Forum Discussion
Week 1 Discussion
1. What surprised you about how AI handled text or media generation?
I was quite pleased with the AI image generation of the character "Saanvi" the AI feature instinctively created an East-Indian looking female (based on the name: Saanvi). I thought I would have to redo the prompt with specific instructions on the ethnicity of the character once the images were generated. Turns out, I didn't need to refine the prompt.
2. What challenges did you face when trying to get AI to produce the results you wanted?
I've run into this several times when using the AI TTS feature. Some iterations have the "voice" correctly pronounce words; but then, if I need to change phrasing or add more context, the generative voice will now mis-pronounce the word that was previously pronounced correctly! Also, when using acronyms, in some instances the voice will pronounce the acronym as a word (which is what I want), other times it will read out each individual letter. I came across one instance (in my own project) where I needed the AI generated voice to read "MIPS" as a word. I tried several different methods to have it pronounced as "mips", but it just would not comply! Are there any hints, tips etc. for fine tuning pronunciations? Is there a way to copy/paste phonetic spellings into the text box to guide the pronunciation?
However, the CC generation capabilities are fantastic! So much time is saved by not having to import a separate .srt, .vtt etc. file to generate CC!
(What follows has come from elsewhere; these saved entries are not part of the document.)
-- ==== Sys2Proof/Laws/Limbs.lean ====
section
/-! SUPPORT. The limb count is the least n with v < 2^(32·n) (R15). -/

namespace Sys2Proof.Machine

/-- len(v) <= n exactly when v < 2^(32·n) (R15). -/
theorem len_le_iff (v n : Nat) : len v ≤ n ↔ v < 2 ^ (32 * n) := by
  unfold len
  split
  · next h => subst h; simp
  · next h =>
    rw [← Nat.log2_lt h]
    omega

theorem lt_len_iff (v n : Nat) : n < len v ↔ 2 ^ (32 * n) ≤ v := by
  have := len_le_iff v n; omega

@[simp] theorem len_zero : len 0 = 0 := rfl

theorem len_eq_zero_iff (v : Nat) : len v = 0 ↔ v = 0 := by
  unfold len; split <;> simp_all

theorem lt_pow_len (v : Nat) : v < 2 ^ (32 * len v) := (len_le_iff v _).1 (Nat.le_refl _)

/-- A value's bytes end at its canonical byte length. -/
theorem lt_bytes_len (v n : Nat) (h : 4 * len v ≤ n) : v < 256 ^ n := by
  have h1 := lt_pow_len v
  have h2 : (256 : Nat) ^ n = 2 ^ (8 * n) := by rw [Nat.pow_mul]
  rw [h2]
  exact Nat.lt_of_lt_of_le h1 (Nat.pow_le_pow_right (by decide) (by omega))

/-- The limb count is what R15 says it is. -/
theorem limbCount_len (v : Nat) : LimbCount v (len v) :=
  ⟨lt_pow_len v, fun j h => (lt_len_iff v j).1 h⟩

theorem len_of_limbCount {v k : Nat} (h : LimbCount v k) : len v = k := by
  have h1 := (len_le_iff v k).2 h.1
  by_contra hne
  have := h.2 (len v) (by omega)
  have := lt_pow_len v
  omega

end Sys2Proof.Machine
end

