/-- The pending inputs are no part of the invariant. -/
theorem State.Inv.with_inputs {s : State} (h : s.Inv) (is : List Input) :
    State.Inv { s with inputs := is } :=
  h.of_status rfl rfl rfl h.statusInv

/-- Settles O46: each kind of step of `step_cases` keeps the invariant. -/
theorem stepKeepsInvariant : Obligations.StepKeepsInvariant := by
  intro s t h hstep
  obtain ⟨o, is, -, -, rfl, ho⟩ | ⟨is, rfl⟩ | ⟨a, is, -, -, -, rfl⟩ | ⟨is, -, rfl⟩ |
    ⟨draw, is, -, -, rfl⟩ := step_cases hstep
  · exact (h.with_inputs is).complete fun w hw => (ho w hw).imp fun _ hi => hi.2
  · exact h.with_inputs is
  · exact (h.with_inputs is).busAccess a
  · exact h.of_status rfl rfl rfl h.statusInv
  · exact (h.with_inputs is).hardReset draw

/-! ### The values of invalid registers are never observed (R40, R42) -/

theorem SameButInvalid.refl (s : State) : SameButInvalid s s :=
  ⟨rfl, fun _ => ⟨rfl, fun _ => rfl⟩⟩

/-- An operation that neither reads nor writes the register file keeps the relation. -/
theorem SameButInvalid.map {s s' : State} (h : SameButInvalid s s') (f : State → State)
    (hread : ∀ s b, f { s with breg := b } = { f s with breg := b })
    (hkeep : ∀ s, (f s).breg = s.breg) : SameButInvalid (f s) (f s') := by
  obtain ⟨e, hb⟩ := h
  refine ⟨?_, fun i => ?_⟩
  · rw [hkeep s', ← hread, ← e]
  · rw [hkeep s', hkeep s]
    exact hb i

theorem SameButInvalid.with_inputs {s s' : State} (h : SameButInvalid s s') (is : List Input) :
    SameButInvalid { s with inputs := is } { s' with inputs := is } :=
  h.map (fun s => { s with inputs := is }) (fun _ _ => rfl) fun _ => rfl

theorem answer_congr {s s' : State} (h : SameButInvalid s s') (r : Response) :
    SameButInvalid (answer r s) (answer r s') :=
  h.map (answer r) (fun _ _ => rfl) (answer_breg · r)

theorem acceptCommand_congr {s s' : State} (h : SameButInvalid s s') (w : Word) :
    SameButInvalid (acceptCommand w s) (acceptCommand w s') := by
  refine h.map (acceptCommand w) (fun s b => ?_) (accept_breg · w)
  unfold acceptCommand
  split <;> rfl

/-- The resets overwrite every register, so the two states become one. -/
theorem resetControl_congr {s s' : State} (h : SameButInvalid s s') :
    resetControl s' = resetControl s := by
  rw [h.1]; rfl

theorem softReset_congr {s s' : State} (h : SameButInvalid s s') :
    SameButInvalid (softReset s) (softReset s') := by
  rw [softReset, softReset, resetControl_congr h]
  exact .refl _

theorem hardReset_congr {s s' : State} (h : SameButInvalid s s') (draw : List (Nat × BitVec 8)) :
    SameButInvalid (hardReset draw s) (hardReset draw s') := by
  have hcfg : s'.cfg = s.cfg := by rw [h.1]
  rw [hardReset, hardReset, resetControl_congr h, hcfg]
  exact .refl _

theorem regWrite_congr {s s' : State} (h : SameButInvalid s s') (d : Word) (off : Nat) :
    SameButInvalid (regWrite d off s) (regWrite d off s') := by
  unfold regWrite writeCtrl
  split_ifs
  · exact softReset_congr h
  · exact h.map (fun s => { s with ie := d.getLsbD 0 }) (fun _ _ => rfl) fun _ => rfl
  · exact h.map (fun s => { s with status := s.status.writeOneToClear d }) (fun _ _ => rfl) fun _ => rfl
  · exact acceptCommand_congr h d
  · exact h.map (fun s => { s with arg0 := d }) (fun _ _ => rfl) fun _ => rfl
  · exact h.map (fun s => { s with arg1 := d }) (fun _ _ => rfl) fun _ => rfl
  · exact h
I've experienced the same frustration with AI TTS pronunciation. The same AI voice will pronounce a word perfectly in one instance then mispronounce the same word in another instance by putting the emphasis on the wrong syllable or using an incorrect vowel sound. I did experiment with using phonetic spelling or replacing acronyms with words (e.g., "SQL" as "sequel"), but the results aren't consistent.
I'm also interested in hearing what tips folks may have.
- AlyssaGomez3 days agoStaff
Hey JessicaLough687 and KairasMistry-9d, this is a great question about AI text-to-speech pronunciation. I recommend starting by spelling the word phonetically, as you mentioned.
You can also try the V3 voice model, which is our latest model and offers the most accurate pronunciation. We made V3 the default today, so if you tested text to speech before that change, you were likely using the previous model.